Data items:

_ _ _ _

/-- Root slots. -/
def rootSize (s : State) (k : Nat) : Nat := 2 ^ getF s (pgHostp k) 0x090 0 5

/-- HEAD of a root queue. -/
def rootHead (s : State) (k : Nat) : Nat := getF s (pgHostp k) 0x0A0 0 16

/-- TAIL of a root queue. -/
def rootTail (s : State) (k : Nat) : Nat := getF s (pgHostp k) 0x098 0 16

/-- Go on fetching where slots wait, or idle. -/
def rootGo (k : Nat) (s : State) : State := setRootState k (if rootHead s k = rootTail s k then 1 else 2) s

/-- A write of DOORBELL (R235, R243, R245): before re-attach it is ignored and counted; a value at or beyond the size is a
clamp; else TAIL moves and an idle queue fetches. -/
def writeDoorbell (k v : Nat) (s : State) : State :=
  let p := pgHostp k
  let t := bits v 0 16
  if (partSt s k).lost then bump s p 0x128 56 8 1
  else if rootSize s k ≤ t then recordClamp p 0x098 0 t s
  else
    let s := setF s p 0x098 0 16 t
    if rootState s k = 1 ∧ getF s p 0x090 10 1 = 1 then rootGo k s else s

/-- The reset of a root queue (Table 11-3): HEAD and NEXT_SEQ 0, expected phase 1, STATE idle. -/
def rootClear (k : Nat) (s : State) : State :=
  let p := pgHostp k
  let s := setRootState k 1 (setF (setF s p 0x0A0 0 16 0) p 0x0A8 0 32 0)
  let q := partSt s k
  setPart s k { q with root := { q.root with phase := true, tries := 0, halted := false } }

/-- A write of ROOT.CFG (Table 11-3): RESET acts where ENABLE was 0 (log 18) and reads 0; ENABLE rising fetches, falling
returns STATE to disabled. A halted queue stays halted until it is reset (R245); a queue of a lost partition is idle until its
entries are delivered (R237); a failed module ignores a write that would enable it (R324). -/
def writeRootCfg (k mask v : Nat) (s : State) : State :=
  if startState s = 4 ∧ bitAt (v &&& mask) 10 then s else
  let p := pgHostp k
  let was := getF s p 0x090 10 1
  let s := setF (plainWrite p 0x090 mask v 0 s) p 0x090 11 1 0
  let s := onlyIf (bitAt (v &&& mask) 11 && was == 0) (rootClear k) s
  let on := getF s p 0x090 10 1
  if was = 0 ∧ on = 1 then (if (partSt s k).root.halted then setRootState k 4 s else if (partSt s k).lost then setRootState k 1 s else rootGo k s)
  else if was = 1 ∧ on = 0 then
    setRootState k 0 (setPart s k { partSt s k with root := { (partSt s k).root with tries := 0 } })
  else s

/-- A write of ROOT.CQHEAD (R242, R349): HEAD advances, waiting entries are written. -/
def writeRootCqhead (k v : Nat) (s : State) : State :=
  let p := pgHostp k
  let n := rootCqSize s k
  let head := getF s p 0x0B0 0 16
  let tail := getF s p 0x0B0 16 16
  let h := bits v 0 16
  let s := onlyIf (ringClamped n head tail h) (recordClamp p 0x0B0 0 (setBits (reg s p 0x0B0) 0 16 h)) s
  let s := setF s p 0x0B0 0 16 (ringHead n head tail h)
  drainRoot k (partSt s k).root.waiting.length s

/-- A doorbell arrives: behind host writes that wait on a page it waits with them (R224). -/
def arriveDoorbell (k v : Nat) (s : State) : State :=
  let p := partSt s k
  if p.biasWait.isEmpty then writeDoorbell k v s
  else setPart s k { p with biasWait := p.biasWait ++ [.doorbell (BitVec.ofNat 64 v)] }

/-- DOORBELL (R243, R245). -/
def execDoorbell (k : Fin 4) (value : W64) (s : State) : Host.Outcome State Fault Refusal :=
  .next (if partAlive s k.val then arriveDoorbell k.val value.toNat s else s)

/-- What a partition's host sent and waits must wait still (R117, R227). -/
def hostWaits (s : State) : BiasWait → Bool
  | .access base addr op => hostHeld s base addr op
  | .doorbell _ => false

/-- Serve one of a partition's accesses or doorbells that waited (R224, R227). -/
def serveWait (k : Nat) (w : BiasWait) (s : State) : State :=
  match w with
  | .access base addr op => serveInbound k base addr op s
  | .doorbell v => writeDoorbell k v.toNat s

/-- Serve in order what waited at a partition, until the first that must wait still (R117, R224, R227). -/
def drainHost (k : Nat) : Nat → State → State
  | 0, s => s
  | n + 1, s =>
    match (partSt s k).biasWait with
    | [] => s
    | w :: rest =>
      if hostWaits s w then s
      else drainHost k n (serveWait k w (setPart s k { partSt s k with biasWait := rest }))
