-- ==== Sys2Proof/Machine/Works.lean ====
section
/-! DEFINITION. Starting the work of a record or of a graph node: the reads an engine makes of a job's own inputs (R279, R295),
recipes (R84 to R87), ring records (R197, R198), and the ring unit's side of an export (R199, R200). -/

namespace Sys2Proof.Machine

/-! ## A job's own inputs -/

/-- Read n bytes of a job's own inputs and go on with them: a fault makes the work wait (R279), as does a channel or
a page that must be waited for (R117, R227), and an absent range and a poisoned granule end the job (R107, R295). -/
def readOwn (unit : UnitRef) (h : Nat) (j : JobRef) (va n : Nat) (k : List Byte → State → State) (s : State) : State :=
  let r := forJobGet j (vread (queueClass s j.queue) h none (queueCtx s j.queue) va n) s
  if r.1.waits then r.2 else
  match r.1.faults, r.1.absent, r.1.poison with
  | f :: fs, _, _ => raiseFaults unit j (.chunk va) (f :: fs) r.2
  | [], some a, _ => failOwn unit a.1 a.2 j r.2
  | [], none, some a => failOwn unit Cause.poisonConsumed a j r.2
  | [], none, none => k r.1.data r.2

/-- As `readOwn`, where an address of 0 names nothing. -/
def readOwnIf (unit : UnitRef) (h : Nat) (j : JobRef) (va n : Nat) (k : Option (List Byte) → State → State) (s : State) : State :=
  if va = 0 then k none s else readOwn unit h j va n (fun b t => k (some b) t) s

/-- Write a job's own record whole, then go on; a fault makes the work wait, an absent range ends the job (R107, R279). -/
def writeOwn (unit : UnitRef) (h : Nat) (j : JobRef) (va : Nat) (data : List Byte) (k : State → State) (s : State) : State :=
  let r := forJobGet j (vwrite (queueClass s j.queue) h none (queueCtx s j.queue) va data false) s
  if r.1.waits then r.2 else
  match r.1.faults, r.1.absent with
  | f :: fs, _ => raiseFaults unit j (.chunk va) (f :: fs) r.2
  | [], some a => failOwn unit a.1 a.2 j r.2
  | [], none => k r.2

/-- Read n bytes of a job's own inputs as a sorter does, translating each chunk of at most 64 KiB as it comes to it (R279). -/
def readChunks (unit : UnitRef) (h : Nat) (j : JobRef) (k : List Byte → State → State) : Nat → Nat → Nat → List Byte → State → State
  | 0, _, _, got, s => k got s
  | f + 1, va, n, got, s =>
    if n = 0 then k got s
    else readOwn unit h j va (min n 65536) (fun b t => readChunks unit h j k f (va + 65536) (n - 65536) (got ++ b) t) s

/-- Write several records of a job, all of them or, where one faults or must wait, none (R267, R279). -/
def writeAllOwn (unit : UnitRef) (h : Nat) (j : JobRef) (l : List (Nat × List Byte)) (k : State → State) (s : State) : State :=
  let ctx := queueCtx s j.queue
  let prio := queueClass s j.queue
  let x := l.foldl (fun (a : List (Nat × List Byte × List PagePiece) × List PageFault × State) p =>
    let r := xlateRange h none ctx p.1 p.2.length 1 a.2.2
    (a.1 ++ [(p.1, p.2, r.1)], a.2.1 ++ r.2.1, r.2.2)) ([], [], s)
  let all := x.1.flatMap (fun p => p.2.2)
  if piecesWait x.2.2 all then x.2.2
  else match x.2.1, absentWrite x.2.2 all with
    | f :: fs, _ => raiseFaults unit j (.chunk (l.head?.map (·.1) |>.getD 0)) (f :: fs) x.2.2
    | [], some a => failOwn unit a.1 a.2 j x.2.2
    | [], none => k (forJob j (forEach x.1 (fun p t => writePieces prio ctx p.1 p.2.2 p.2.1 false t)) x.2.2)

/-- What a record or a node asks for (Tables 11-4 and 11-7), with its queue, record, node and class, and the device address of
the record's inline bytes. -/
structure WorkArg where
  queue : Nat
  seq : W32
  node : Option Nat
  prio : Fin 4
  kind : Nat
  gang : Bool
  count : Nat
  halls : BitVec 8
  main : W64
  args : W64
  recipe : W64
  ring : W64
  inl : Nat
  deriving DecidableEq, Repr

/-- The device address of a record's inline bytes in its slot; 0 when EXT is 0 (R252). -/
def inlineAddr (x : Queue) (j : Job) : Nat := if j.launch.ext = 0 then 0 else x.ringBase + 256 * j.slot + 64

/-- The work a record asks for. -/
def argOfRecord (q : Nat) (x : Queue) (j : Job) : WorkArg :=
  let l := j.launch
  ⟨q, j.key, none, x.prio, l.kind.toNat, l.gang, l.count.toNat, l.halls, l.main, l.args, l.recipe, l.ring, inlineAddr x j⟩

/-- The work a node asks for: ARGS 0 takes the record's (Table 11-7). -/
def argOfNode (q : Nat) (x : Queue) (j : Job) (i : Nat) (n : GNode) : WorkArg :=
  ⟨q, j.key, some i, x.prio, n.kind.toNat, n.gang, n.count, n.halls, n.main,
   if n.args = 0 then j.launch.args else n.args, n.recipe, n.ring, inlineAddr x j⟩

/-- The job of a piece of work with its task number. -/
def WorkArg.job (a : WorkArg) (task : W32) : JobRef := ⟨a.queue, a.seq, task, a.node⟩

/-- The job of a piece of work that is about to start, with the number it takes (R252). -/
def WorkArg.next (a : WorkArg) (s : State) : JobRef := a.job (allocTask a.queue s).1

/-- Work starts: a task number is taken, and its record, or its node, runs (R252, R255). -/
def beginWork (a : WorkArg) (s : State) : W32 × State :=
  match a.node with
  | none => beginJob a.queue a.seq s
  | some i =>
    let r := allocTask a.queue s
    let mark (g : GraphRun) : GraphRun := { g with states := setAt g.states i .running }
    (r.1, { r.2 with graphRuns := updFirst (fun g => g.queue == a.queue && g.seq == a.seq) mark r.2.graphRuns })

/-! ## Recipes (R84 to R87) -/

/-- A role entry of a recipe (Table 4-2). -/
structure Role where
  desc : Nat
  tensorId : Nat
  role : Nat
  srEn : Bool
  rowsFree : Bool
  allow : Nat
  srcDesc : Nat
  deriving DecidableEq, Repr

/-- Role entry i of a recipe record. -/
def roleOf (r : List Byte) (i : Nat) : Role :=
  let o := 32 + 32 * i
  ⟨fld r o 0 49, fld r (o + 8) 0 16, fld r (o + 10) 0 2, fld r (o + 10) 2 1 == 1, fld r (o + 10) 3 1 == 1, fld r (o + 12) 0 11,
   fld r (o + 16) 0 49⟩

/-- The used role entries, with their numbers (R85). -/
def rolesOf (r : List Byte) : List (Nat × Role) :=
  ((List.range 7).map (fun i => (i, roleOf r i))).filter (fun p => p.2.desc != 0)

/-- Reserved bits of a used role entry are zero. -/
def roleClean (r : List Byte) (i : Nat) : Bool :=
  let o := 32 + 32 * i
  fld r o 49 15 == 0 && fld r (o + 10) 4 4 == 0 && fld r (o + 11) 0 8 == 0 && fld r (o + 12) 11 5 == 0 &&
  fld r (o + 14) 0 16 == 0 && fld r (o + 16) 49 15 == 0 && zeroAt r (o + 24) 8

/-- MON_EN. -/
def monEn (r : List Byte) : Bool := fld r 12 0 1 == 1

/-- STATUS_ADDR of a recipe. -/
def recipeStatus (r : List Byte) : Nat := fld r 16 0 49

/-- A recipe record is invalid (R87). -/
def recipeBad (r : List Byte) : Bool :=
  let us := rolesOf r
  !(zeroAt r 6 2 && fld r 12 1 7 == 0 && zeroAt r 13 3 && fld r 16 49 15 == 0 && zeroAt r 24 8) ||
  us.any (fun p => !roleClean r p.1 || decide (1024 < p.2.allow) || (p.2.rowsFree == (p.2.srcDesc == 0))) ||
  us.any (fun p => us.any (fun q => p.1 != q.1 && (p.2.desc == q.2.desc || p.2.tensorId == q.2.tensorId))) ||
  (monEn r && (recipeStatus r == 0 || recipeStatus r % 64 != 0))

/-- The role entry that governs stores into a descriptor (R86). -/
def roleFor (r : Option (List Byte)) (desc : Nat) : Option (Nat × Role) :=
  match r with
  | none => none
  | some b => (rolesOf b).find? (fun p => p.2.desc == desc)

/-! ## Ring records (R197, R198) -/

/-- A ring record's fields (Table 9-1). -/
structure RingRec where
  src : Nat
  dst : Nat
  expIn : Nat
  expOut : Nat
  elems : Nat
  cols : Nat
  parts : Nat
  participants : Nat
  mode : Nat
  wide : Bool
  group : Nat
  partTreads : Nat
  status : Nat
  timeoutMs : Nat
  deriving DecidableEq, Repr

/-- Read a ring record. -/
def ringRecOf (r : List Byte) : RingRec :=
  { src := fld r 0 0 49, dst := fld r 8 0 49, expIn := fld r 16 0 49, expOut := fld r 24 0 49, elems := fld r 32 0 31,
    cols := fld r 36 0 25, parts := fld r 40 0 9, participants := fld r 42 0 11, mode := fld r 44 0 2,
    wide := fld r 44 2 1 == 1, group := fld r 45 0 4, partTreads := fld r 46 0 16, status := fld r 48 0 49,
    timeoutMs := fld r 56 0 16 }

/-- The width W of a reduction (R202). -/
def RingRec.w (r : RingRec) : Nat := if r.wide then 32 else 24

/-- The headroom h = ⌈log2 (P × PARTS)⌉ (R197). -/
def RingRec.h (r : RingRec) : Nat := log2Up (r.participants * r.parts)

/-- Blocks of a reduction. -/
def RingRec.blocks (r : RingRec) : Nat := r.elems / 32

/-- Reserved bits of a ring record are zero. -/
def ringRecClean (r : List Byte) : Bool :=
  fld r 0 49 15 == 0 && fld r 8 49 15 == 0 && fld r 16 49 15 == 0 && fld r 24 49 15 == 0 && fld r 32 31 1 == 0 &&
  fld r 36 25 7 == 0 && fld r 40 9 7 == 0 && fld r 42 11 5 == 0 && fld r 44 3 5 == 0 && fld r 45 4 4 == 0 &&
  fld r 48 49 15 == 0 && zeroAt r 58 6

/-- The modules of the system map (R191): IDs of the torus. -/
def systemModules (s : State) : List Nat :=
  let t := s.start.site
  List.range (t.torusX.toNat * t.torusY.toNat * t.torusZ.toNat)

/-- The participant set of a group (R249): group 0 is the whole system map until it is loaded. -/
def groupSet (s : State) (g : Nat) : Option (List Nat) :=
  match mget g s.groups with
  | some l => some l
  | none => if g = 0 then some (systemModules s) else none

/-- A ring record is invalid (R198). -/
def ringRecBad (s : State) (b : List Byte) : Bool :=
  let r := ringRecOf b
  !ringRecClean b || r.mode == 3 ||
  !(32 ≤ r.elems && r.elems ≤ 2 ^ 30 && r.elems % 32 == 0 && 1 ≤ r.cols && r.cols ≤ 2 ^ 24 && 1 ≤ r.parts && r.parts ≤ 256 &&
    1 ≤ r.participants && r.participants ≤ 1024 && 1 ≤ r.partTreads && 1 ≤ r.timeoutMs) ||
  (r.mode == 1 && r.expIn == 0) ||
  (r.mode != 2 && decide (r.w < 9 + r.h)) ||
  r.src % 64 != 0 || r.dst % 64 != 0 || r.status % 32 != 0 ||
  match groupSet s r.group with
  | none => true
  | some l => l.length != r.participants

/-- The ring map of a group; before its first build, its set in plan order with nothing opened (R192). -/
def ringMapOf (s : State) (g : Nat) : RingMap :=
  match mget g s.ringMaps with
  | some m => m
  | none =>
    let l := (groupSet s g).getD []
    ⟨0, l, isBox s l, [], []⟩

/-- A reduction as its task starts (R197, R205, R206): agree mode opens with its max lap. -/
def newReduction (s : State) (a : WorkArg) (task : W32) (body expIn : List Byte) : RedSt :=
  let r := ringRecOf body
  { task := task, queue := a.queue, seq := a.seq, prio := a.prio, body := body, map := ringMapOf s r.group, expIn := expIn,
    lap := if r.mode = 0 then .max else .main, started := r.mode != 0, blocks := [], held := [], redo := [], digested := [],
    laps := 1, ovfBlocks := 0, residueBlocks := 0, dupRepeats := 0, found := .right }

/-- The reduction of a task. -/
def redOf (s : State) (task : W32) : Option RedSt := s.reductions.find? (·.task == task)

/-- Change the reduction of a task. -/
def updRed (task : W32) (f : RedSt → RedSt) (s : State) : State :=
  { s with reductions := updFirst (·.task == task) f s.reductions }

/-! ## Exports into the ring units (R199, R200) -/

/-- The need of one F32 value (R200). -/
def needOf (v : W32) : Nat := if nonfin32 v || bits v.toNat 23 8 == 0 then 0 else bits v.toNat 23 8 + 1

/-- A block with nothing exported. -/
def BlkSt.initial (b : Nat) : BlkSt :=
  { blk := b, exports := 0, needHere := 0, nonfinite := false, vals := [], phase := 0, cur := none, passed := false, fin := none,
    main := none, need := 0, resend := false }

/-- The block of a reduction by number. -/
def blkOf (r : RedSt) (b : Nat) : BlkSt := (r.blocks.find? (·.blk == b)).getD (BlkSt.initial b)

/-- Write one block of a reduction, in ascending order. -/
def putBlk (x : BlkSt) (r : RedSt) : RedSt :=
  { r with blocks := insertBy (fun a b => a.blk < b.blk) x (r.blocks.filter (·.blk != x.blk)) }

/-- A ring unit counts an export of element i as part p (R199). -/
def countExport (task : W32) (i p : Nat) (v : W32) (s : State) : State :=
  updRed task (fun r =>
    let x := blkOf r (i / 32)
    putBlk { x with exports := x.exports + 1, needHere := max x.needHere (needOf v), nonfinite := x.nonfinite || nonfin32 v,
                    vals := x.vals ++ [(32 * p + i % 32, v)] } r) s

/-- An export breaks the bounds of its record, or its block has all its exports (R199). -/
def exportBad (r : RedSt) (i p : Nat) : Bool :=
  let x := ringRecOf r.body
  decide (x.elems ≤ i) || decide (x.parts ≤ p) || decide (32 * x.parts ≤ (blkOf r (i / 32)).exports)

/-- Every block of a reduction has all its exports (R199). -/
def exportsDone (r : RedSt) : Bool :=
  let x := ringRecOf r.body
  r.blocks.length == x.blocks && r.blocks.all (fun b => b.exports == 32 * x.parts)

/-- The head of a block (Table 9-5). -/
def blockHead (v : RingVal) : List Byte :=
  leBytes 1 v.need.toNat ++ leBytes 1 v.exp.toNat ++ leBytes 1 (b2n v.ovf + 2 * b2n v.residue + 4 * b2n v.nonfinite) ++ leBytes 1 0 ++
  leBytes 2 v.res.toNat ++ leBytes 2 0

/-- The bytes of a block on the fabric (R206, R209): in the max lap its need alone, else its head and its 32 elements, of W bits packed
as in R35, or of F32 in BF16 mode. -/
def blockWire (r : RingRec) (lap : RingLap) (v : RingVal) : List Byte :=
  if lap = .max then leBytes 1 v.need.toNat
  else blockHead v ++ v.elems.flatMap (fun e => leBytes (if r.mode = 2 || r.wide then 4 else 3) e.toNat)

/-- Flits of a block that waits at a ring unit, each holding a credit of its sender (R184). -/
def blockFlits (r : RingRec) (b : RingBlock) : Nat := max 1 (ceilDiv (blockWire r b.lap b.val).length 64)

/-- A reduction is gone from this module (R216): the notice goes out where its end is this module's own, and blocks held for it
are written off (R310). -/
def dropReduction (r : RedSt) (cause stopped : Nat) (notify : Bool) (s : State) : State :=
  let others (t : State) : List Nat := r.map.members.filter (fun m => m != moduleId t && reachable t m)
  let tell (t : State) : State :=
    forEach (others t) (fun m u => sendFab r.prio.val (queueCtx u r.queue) (.ringNotice m r.task cause stopped) u) t
  onlyIf notify tell
    (writeOff ((r.held.map (blockFlits (ringRecOf r.body))).foldl (· + ·) 0) { s with reductions := s.reductions.filter (·.task != r.task) })

/-- The job of a reduction. -/
def redJob (s : State) (r : RedSt) : JobRef := (jobOfTask s r.task).getD ⟨r.queue, r.seq, r.task, none⟩

/-- A reduction ends on this module with a cause (R216): its record names the stopped module where one was stopped, and its job
ends. -/
def endReduction (task : W32) (hall cause addr stopped : Nat) (notify : Bool) (s : State) : State :=
  match redOf s task with
  | none => s
  | some r =>
    let j := redJob s r
    let s := dropReduction r cause stopped notify s
    let s := raise { unit := unitRing hall, severity := 1, cause := cause, context := queueCtx s j.queue, queue := j.queue,
                     task := task, addr := addr,
                     detail := if cause = Cause.ringAborted then [(0, 16, stopped)] else [],
                     holds := jobAtWork s j.queue j.seq } s
    stopJob j.queue j.seq 1 cause (nodeField j.node) s

/-- A ring unit is fenced (Table 13-7): no reduction can form, and every one on the module ends, here and on every participant. -/
def stopReductions (h : Nat) (s : State) : State :=
  let s := setHall s h { hallSt s h with ringFenced := true }
  forEach s.reductions (fun r t =>
    fenceJob Cause.unitFenced (redJob t r) (dropReduction r Cause.unitFenced (moduleId t) true t)) s

/-- Two adders differ twice (R214, R306): the reduction ends with RING_DUP, recorded at severity fenced, and the ring unit is
fenced. -/
def dupFails (task : W32) (h : Nat) (s : State) : State :=
  match redOf s task with
  | none => s
  | some r =>
    let j := redJob s r
    let s := raise { unit := unitRing h, severity := 2, cause := Cause.ringDup, context := queueCtx s j.queue, queue := j.queue,
                     task := task } s
    let s := stopJob j.queue j.seq 1 Cause.ringDup (nodeField j.node) (dropReduction r Cause.ringDup (moduleId s) true s)
    stopReductions h s

end Sys2Proof.Machine
end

_ _ _ _

▶ EXERCISE DETAILS: Only one number is expected: the count of lines above that contain the string "phase".

▶ OUTPUT: 3